As you may be expecting, this is a really, really small device, at only 5.8 x 3 x 5.7 cm. It easily fits into the palm of your hand, and whilst it’s size has both advantages and shortcomings, the fact is that this device is incredibly discreet and will almost certainly avoid the notice of any thieves. Even if it doesn’t, you’ll only lose about £20 worth of goods anyway, so who’s really losing out? (Okay, it’s still you, but not by a huge amount.)

Setting it up is very simple. Even despite its miniscule price, Nextbase have included a magnetic mount for the camera with the base product. This sticks easily to the windshield and allows the device to be slid into place, where it is then held by fairly powerful magnets. It’s a sturdy system and should keep your device in place even on bumpy journeys (unlike certain other models we’ve reviewed).

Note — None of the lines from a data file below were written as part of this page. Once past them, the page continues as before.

/-- G-1. -/
theorem test_getUint8 :
    codecResult (exec .getUint8 (textAt [0x2C#8, 0x31#8, 0x32#8, 0x2C#8, 0x2D#8, 0x33#8, 0x2C#8, 0x33#8, 0x2E#8,
        0x35#8] 0)) = some (true, 12#32, 3, .none) := by decide
/-- G-6. -/
theorem test_getUint8_range :
    codecResult (exec .getUint8 (textAt [0x2C#8, 0x32#8, 0x35#8,
        0x36#8] 0)) = some (false, 0xDEAD#32, 0, .getRange) := by decide
/-- G-11. -/
theorem test_getUint16 :
    codecResult (exec .getUint16 (textAt [0x2C#8, 0x36#8, 0x35#8, 0x35#8, 0x33#8,
        0x35#8] 0)) = some (true, 65535#32, 6, .none) := by decide
/-- G-13. -/
theorem test_getUint16_wide :
    codecResult (exec .getUint16 (textAt [0x2C#8, 0x31#8, 0x30#8, 0x30#8, 0x30#8, 0x30#8,
        0x30#8] 0)) = some (false, 0xDEAD#32, 0, .getSyntax) := by decide
/-- G-15. -/
theorem test_getUint32 :
    codecResult (exec .getUint32 (textAt [0x2C#8, 0x34#8, 0x32#8, 0x39#8, 0x34#8, 0x39#8, 0x36#8, 0x37#8, 0x32#8,
        0x39#8, 0x35#8] 0)) = some (true, 0xFFFFFFFF#32, 11, .none) := by decide
/-- G-16. -/
theorem test_getUint32_range :
    codecResult (exec .getUint32 (textAt [0x2C#8, 0x34#8, 0x32#8, 0x39#8, 0x34#8, 0x39#8, 0x36#8, 0x37#8, 0x32#8,
        0x39#8, 0x36#8] 0)) = some (false, 0xDEAD#32, 0, .getRange) := by decide
/-- G-17. -/
theorem test_getInt8 :
    codecResult (exec .getInt8 (textAt [0x2C#8, 0x2D#8, 0x31#8, 0x32#8,
        0x38#8] 0)) = some (true, 0xFFFFFF80#32, 5, .none) := by decide
/-- G-18. -/
theorem test_getInt8_range :
    codecResult (exec .getInt8 (textAt [0x2C#8, 0x31#8, 0x32#8,
        0x38#8] 0)) = some (false, 0xDEAD#32, 0, .getRange) := by decide
/-- G-23. -/
theorem test_getInt16 :
    codecResult (exec .getInt16 (textAt [0x2C#8, 0x2D#8, 0x33#8, 0x32#8, 0x37#8, 0x36#8,
        0x38#8] 0)) = some (true, 0xFFFF8000#32, 7, .none) := by decide
/-- G-24. -/
theorem test_getInt16_range :
    codecResult (exec .getInt16 (textAt [0x2C#8, 0x2D#8, 0x33#8, 0x32#8, 0x37#8, 0x36#8,
        0x39#8] 0)) = some (false, 0xDEAD#32, 0, .getRange) := by decide
/-- G-26. -/
theorem test_getInt32 :
    codecResult (exec .getInt32 (textAt [0x2C#8, 0x2D#8, 0x32#8, 0x31#8, 0x34#8, 0x37#8, 0x34#8, 0x38#8, 0x33#8,
        0x36#8, 0x34#8, 0x38#8] 0)) = some (true, 0x80000000#32, 12, .none) := by decide
/-- G-27. -/
theorem test_getInt32_range :
    codecResult (exec .getInt32 (textAt [0x2C#8, 0x32#8, 0x31#8, 0x34#8, 0x37#8, 0x34#8, 0x38#8, 0x33#8, 0x36#8,
        0x34#8, 0x38#8] 0)) = some (false, 0xDEAD#32, 0, .getRange) := by decide
/-- G-32. -/
theorem test_getFloat_negative_zero :
    codecResult (exec .getFloat (textAt [0x2C#8, 0x2D#8,
        0x30#8] 0)) = some (true, 0x80000000#32, 3, .none) := by decide
/-- G-41: a tie to even. -/
theorem test_getFloat_tie :
    codecResult (exec .getFloat (textAt [0x2C#8, 0x31#8, 0x36#8, 0x37#8, 0x37#8, 0x37#8, 0x32#8, 0x31#8,
        0x37#8] 0)) = some (true, 0x4B800000#32, 9, .none) := by decide
/-- G-29, G-33, G-34, G-42, G-43 and G-44, and the fields G-35 and G-36 that are no float. -/
theorem test_float_fields :
    parseF [0x31#8, 0x2E#8, 0x35#8] = .ok 0x3FC00000#32 ∧ parseF [0x35#8,
        0x2E#8] = .ok 0x40A00000#32 ∧ parseF [0x2E#8, 0x35#8] = .ok 0x3F000000#32 ∧
    parseF [0x30#8, 0x2E#8, 0x30#8, 0x30#8, 0x37#8, 0x38#8, 0x31#8, 0x32#8] = .ok 0x3BFFFBCE#32 ∧ parseF [0x39#8,
        0x39#8, 0x39#8, 0x39#8, 0x39#8, 0x39#8, 0x39#8, 0x39#8, 0x39#8, 0x39#8, 0x39#8, 0x39#8, 0x39#8, 0x39#8,
        0x2E#8] = .ok 0x56B5E621#32 ∧
    parseF [0x30#8, 0x2E#8, 0x30#8, 0x30#8, 0x30#8, 0x30#8, 0x30#8, 0x30#8, 0x30#8, 0x30#8, 0x30#8, 0x30#8,
        0x30#8, 0x30#8, 0x31#8] = .ok 0x29E12E13#32 ∧ parseF [0x2E#8] = .error .getSyntax ∧
    parseF [0x31#8, 0x65#8, 0x33#8] = .error .getSyntax := by decide
/-- S-2. -/
theorem test_getString_truncates : (after (exec (.getString 0x200 3#16) (textAt [0x2C#8, 0x61#8, 0x62#8, 0x63#8,
    0x2C#8, 0x37#8] 0))).map
    (fun t => (t.hostMem.get 0x200, t.hostMem.get 0x201, t.hostMem.get 0x202, t.hostMem.get 0x203, t.rxCursor)) =
      some (0x61#8, 0x62#8, 0x00#8, 0x6C#8, 4) := by decide
/-- S-9. -/
theorem test_getString_faults : after (exec (.getString 0xFFF 3#16) (textAt [0x2C#8, 0x61#8, 0x62#8] 0)) =
    some { textAt [0x2C#8, 0x61#8, 0x62#8] 0 with phase := .faulted .memRange } := by decide
/-! ## RECEIVE and the frames: vectors R-1 to R-34, T-1 to T-9, X-2, Z-2 -/

/-- T-1. -/
theorem test_receive_no_input : (after (exec .receive (idleWith []))).map
    (fun t => (t.phase, t.resKind, t.lastFail, t.deadline)) = some (.idle, .none, .noInput, 100#32) := by decide
/-- T-6: the deadline wraps. -/
theorem test_receive_deadline_wraps : (after (exec .receive { idleWith [0x0A#8] with now := 4294967246#32 })).map
    (fun t => (t.phase, t.deadline)) = some (.busy .scan, 50#32) := by decide
/-- R-5: the delimiter is the first byte of the body. -/
theorem test_frameAscii : after (step (busyAt .scan [0x23#8, 0x37#8])) =
    some { busyAt (.field .asciiId []) [0x37#8] with csA := 0x23#8, csB := 0x23#8 } := by decide
/-- R-1. -/
theorem test_frameAck : after (step (busyAt .scan [0x3F#8, 0x33#8])) =
    some { busyAt (.field .ackId []) [0x33#8] with csA := 0x3F#8, csB := 0x3F#8 } := by decide
/-- R-12: the deadline is extended to 1000 at once. -/
theorem test_frameBinary : (after (step (busyAt .scan [0x21#8, 0x35#8]))).map (fun t => (t.phase, t.deadline)) =
    some (.busy (.field .binId []), 1000#32) := by decide
/-- R-11. -/
theorem test_frameString : (after (step (busyAt .scan [0x22#8, 0x39#8]))).map (fun t => (t.phase, t.deadline)) =
    some (.busy (.field .strId []), 100#32) := by decide
/-- R-6. -/
theorem test_id_256 : (after (step (busyAt (.fieldEnd .asciiId [0x32#8, 0x35#8, 0x36#8]) [0x3B#8, 0x31#8,
    0x3B#8]))).map
    (fun t => (t.phase, t.lastFail, t.rxFifo)) = some (.idle, .range, [0x31#8, 0x3B#8]) := by decide
/-- R-23, with `TEXT_CAP` = 3. -/
theorem test_text_overflow :
    (after (step { busyAt (.asciiByte 1#8 1 [0x2C#8, 0x39#8, 0x39#8]) [0x39#8, 0x3B#8, 0x35#8, 0x36#8, 0x39#8,
        0x3B#8] with config := { Config.default with textCap := 3 } })).map
      (fun t => (t.phase, t.lastFail, t.rxFifo)) = some (.idle, .overflow, [0x3B#8, 0x35#8, 0x36#8, 0x39#8,
          0x3B#8]) := by decide
/-- X-2: the byte that faults stays queued. -/
theorem test_binary_write_faults : after (step { busyAt (.binByte 5#8 3#16 2) [0x43#8, 0x3B#8, 0x36#8, 0x31#8,
    0x39#8, 0x32#8, 0x39#8, 0x3B#8] with binRxDesc := ⟨true, 0xFFE, 4#32⟩ }) =
    some { busyAt (.binByte 5#8 3#16 2) [0x43#8, 0x3B#8, 0x36#8, 0x31#8, 0x39#8, 0x32#8, 0x39#8, 0x3B#8] with
      binRxDesc := ⟨true, 0xFFE, 4#32⟩, phase := .faulted .memRange } := by decide
/-- Z-2: reset abandons a RECEIVE and keeps the clock. -/
theorem test_reset_abandons : after (step { busyAt (.field .asciiId [0x37#8]) [0x30#8] with now := 40#32, schedule := [.reset] }) =
    some { idleWith [0x30#8] with now := 40#32 } := by decide
/-- X-1. -/
theorem test_reserved_command_refused :
    stopOf (step { idleWith [] with port := [.command ⟨0x02#8, []⟩] }) = some (.inr .illegalCommand) := by decide
/-- B-9, with `STR_CAP` = 3. -/
theorem test_long_tx_str_refused : stopOf (step { idleWith [] with
    config := { Config.default with strCap := 3 }, port := [.writeTxStr [0x6C#8, 0x6F#8, 0x6E#8,
        0x67#8]] }) = some (.inr .txStrTooLong) := by decide
/-- P6: the engine is stuck in `Faulted`. -/
theorem test_faulted_is_stuck :
    stopOf (step { idleWith [] with phase := .faulted .memRange, port := [.command ⟨0x40#8, []⟩] }) = some (.inl .memRange) := by decide
/-- 20_memory.md R101: the HOST reads an Idle engine, and waits for a Busy one. -/
theorem test_host_reads_idle : (hostRead (textAt [0x2C#8,
    0x31#8] 0)).map (fun v => (v.rxAscii.text, cString v.txStr)) =
    some ([0x2C#8, 0x31#8], [0x00#8]) ∧ hostRead (busyAt .scan []) = none ∧ hostReadByte (idleWith []) 0x100 = some 0x41#8 ∧
    hostReadByte (idleWith []) 0x1000 = none := by decide

/-- T-2: where nothing is scheduled, the clock ticks for a RECEIVE that only waits. -/
theorem test_waiting_receive_ticks : after (step (busyAt .scan [])) = some { busyAt .scan [] with now := 1#32 } := by decide
/-- R-30: `;` does not end an ACK id. -/
theorem test_ack_id_takes_semicolon : (after (step (busyAt (.field .ackId [0x33#8]) [0x3B#8, 0x32#8]))).map
    (fun t => (t.phase, t.rxFifo)) = some (.busy (.field .ackId [0x33#8, 0x3B#8]), [0x32#8]) := by decide

/-! ## Cases that meet the hypotheses of the statements -/

/-- An Idle engine on which one request is pending. -/
def presenting (r : HostRequest) : State := { idleWith [] with port := [r] }

/-- The first opcode and the last of each reserved range. -/
def reservedOps : List Byte :=
  [0x00#8, 0x02#8, 0x0F#8, 0x15#8, 0x1F#8, 0x22#8, 0x2F#8, 0x38#8, 0x3F#8, 0x48#8, 0xFF#8]

theorem witness_ReservedOpcodesRefused :
    (∀ op : Byte, EngineNext (presenting (.command ⟨op, [some 1]⟩)) (presenting (.command ⟨op, [some 1]⟩)) ∧
      (presenting (.command ⟨op, [some 1]⟩)).phase = .idle ∧
      (presenting (.command ⟨op, [some 1]⟩)).port = [.command ⟨op, [some 1]⟩]) ∧
    ∀ op ∈ reservedOps, (op = 0x00#8 ∨ (0x02#8 ≤ op ∧ op ≤ 0x0F#8) ∨ (0x15#8 ≤ op ∧ op ≤ 0x1F#8) ∨
      (0x22#8 ≤ op ∧ op ≤ 0x2F#8) ∨ (0x38#8 ≤ op ∧ op ≤ 0x3F#8) ∨ 0x48#8 ≤ op) :=
  ⟨fun _ => ⟨engineNext_self rfl rfl, rfl, rfl⟩, by decide⟩

/-- One command that is refused and one that is not. -/
theorem witness_ExactlyIllFormedCommandsRefused :
    ∀ r ∈ [(⟨0x10#8, [some 256]⟩ : CommandRecord), ⟨0x10#8, [some 255]⟩],
      EngineNext (presenting (.command r)) (presenting (.command r)) ∧ (presenting (.command r)).phase = .idle ∧
      (presenting (.command r)).port = [.command r] := fun _ _ => ⟨engineNext_self rfl rfl, rfl, rfl⟩
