-- ==== Sys2Proof/Machine/Select.lean ====
section
/-! DEFINITION. When a step is enabled, and the selector an agent forms when it takes its turn
(40_frame_codec.md R80, 43_inbound_reader.md R124 to R127, 44_outbound_writer.md R133, R142, R143, R150). -/

namespace Sys2Proof.Machine

/-- An RXB step is enabled (40_frame_codec.md R80). -/
def State.rxbEnabled (s : State) : Bool :=
  s.rx_mode == Mode.RUNNING && s.linkAvail && (!s.rx_poll || !s.stop)

/-- RX_INCOMPLETE is enabled (43_inbound_reader.md R124). -/
def State.rxIncompleteEnabled (s : State) : Bool :=
  s.rx_mode == Mode.RUNNING && !s.rx_poll && !s.linkAvail

/-- RX_HALT is enabled (43_inbound_reader.md R125). -/
def State.rxHaltEnabled (s : State) : Bool :=
  s.rx_mode == Mode.RUNNING && s.rx_poll && s.stop

/-- RX_LINK_FAULT is enabled, where the host signals it (43_inbound_reader.md R126). -/
def State.rxLinkFaultEnabled (s : State) : Bool := s.rx_mode == Mode.RUNNING

/-- A fetch attempt is enabled (44_outbound_writer.md R133). -/
def State.fetchEnabled (s : State) : Bool :=
  s.tx_mode == Mode.RUNNING && s.tx_st == TxSt.TX_IDLE && !s.stop && s.fetchEndpoint.isSome

/-- A byte step of TX is enabled: TX is out of TX_IDLE (44_outbound_writer.md R133). In the reserved states 6
and 7 a word is formed too, and met by its fault (30_encoding.md R76; log 17). -/
def State.txByteEnabled (s : State) : Bool := s.tx_mode == Mode.RUNNING && s.tx_st != TxSt.TX_IDLE

/-- TX_HALT is enabled (44_outbound_writer.md R142). -/
def State.txHaltEnabled (s : State) : Bool :=
  s.tx_mode == Mode.RUNNING && s.tx_st == TxSt.TX_IDLE && s.stop

/-- TX_LINK_FAULT is enabled, where the host signals it (44_outbound_writer.md R143). -/
def State.txLinkFaultEnabled (s : State) : Bool := s.tx_mode == Mode.RUNNING

/-- The selector RX forms on its turn; none where RX waits. The three conditions exclude each other
(43_inbound_reader.md R127). -/
def State.rxSelect (s : State) : Option Selector :=
  if s.rxHaltEnabled then some (.ctl 0x3)
  else if s.rxIncompleteEnabled then some (.ctl 0x2)
  else if s.rxbEnabled then s.link_in.head?.map (fun b => .rxb (s.rxbWord b))
  else none

/-- The selector TX forms on its turn; none where TX waits (44_outbound_writer.md R133, R150). -/
def State.txSelect (s : State) : Option Selector :=
  if s.txHaltEnabled then some (.ctl 0x5)
  else if s.fetchEnabled || s.txByteEnabled then some (.txb s.txbWord)
  else none

/-- A CTL step is enabled: RESET and SET_STOP at any time, the link faults and the agents' own control steps
where their rules say (30_encoding.md R72). An RXB or TXB row is no CTL step. -/
def State.ctlEnabled (s : State) : Instr → Bool
  | .reset => true
  | .setStop => true
  | .rxIncomplete => s.rxIncompleteEnabled
  | .rxHalt => s.rxHaltEnabled
  | .rxLinkFault => s.rxLinkFaultEnabled
  | .txHalt => s.txHaltEnabled
  | .txLinkFault => s.txLinkFaultEnabled
  | _ => false

end Sys2Proof.Machine
end

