-- ==== Sys2Proof/Machine/Step.lean ====
section
/-! DEFINITION. One step of the machine, and placing an instruction where the next step finds it. -/

namespace Sys2Proof.Machine

/-- One step: the next move is taken (00_scope.md R7). -/
def step (s : State) : Host.Outcome State Fault Refusal :=
  takeMove s.nextMove.1 s.nextMove.2

/-- s with the instruction of a table word made the next to run (log 15). -/
def State.withFetchWord (s : State) (nbits w : Nat) : State := s.stageWord nbits w

end Sys2Proof.Machine
end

Unlike many other devices, the power cable actually connects to the mount itself rather than the camera. It uses a micro USB port on the side of the mount and then plugs into the auxiliary/cigarette lighter port on the car itself. It means that, unfortunately, you may find yourself unable to use a GPS alongside the camera as these tend to utilise the same port to power themselves. However, if you’re someone who uses a smartphone to navigate anyway, this won’t be an issue.

Overall, it’s very easy to set this device up, and the design is both functional and logical.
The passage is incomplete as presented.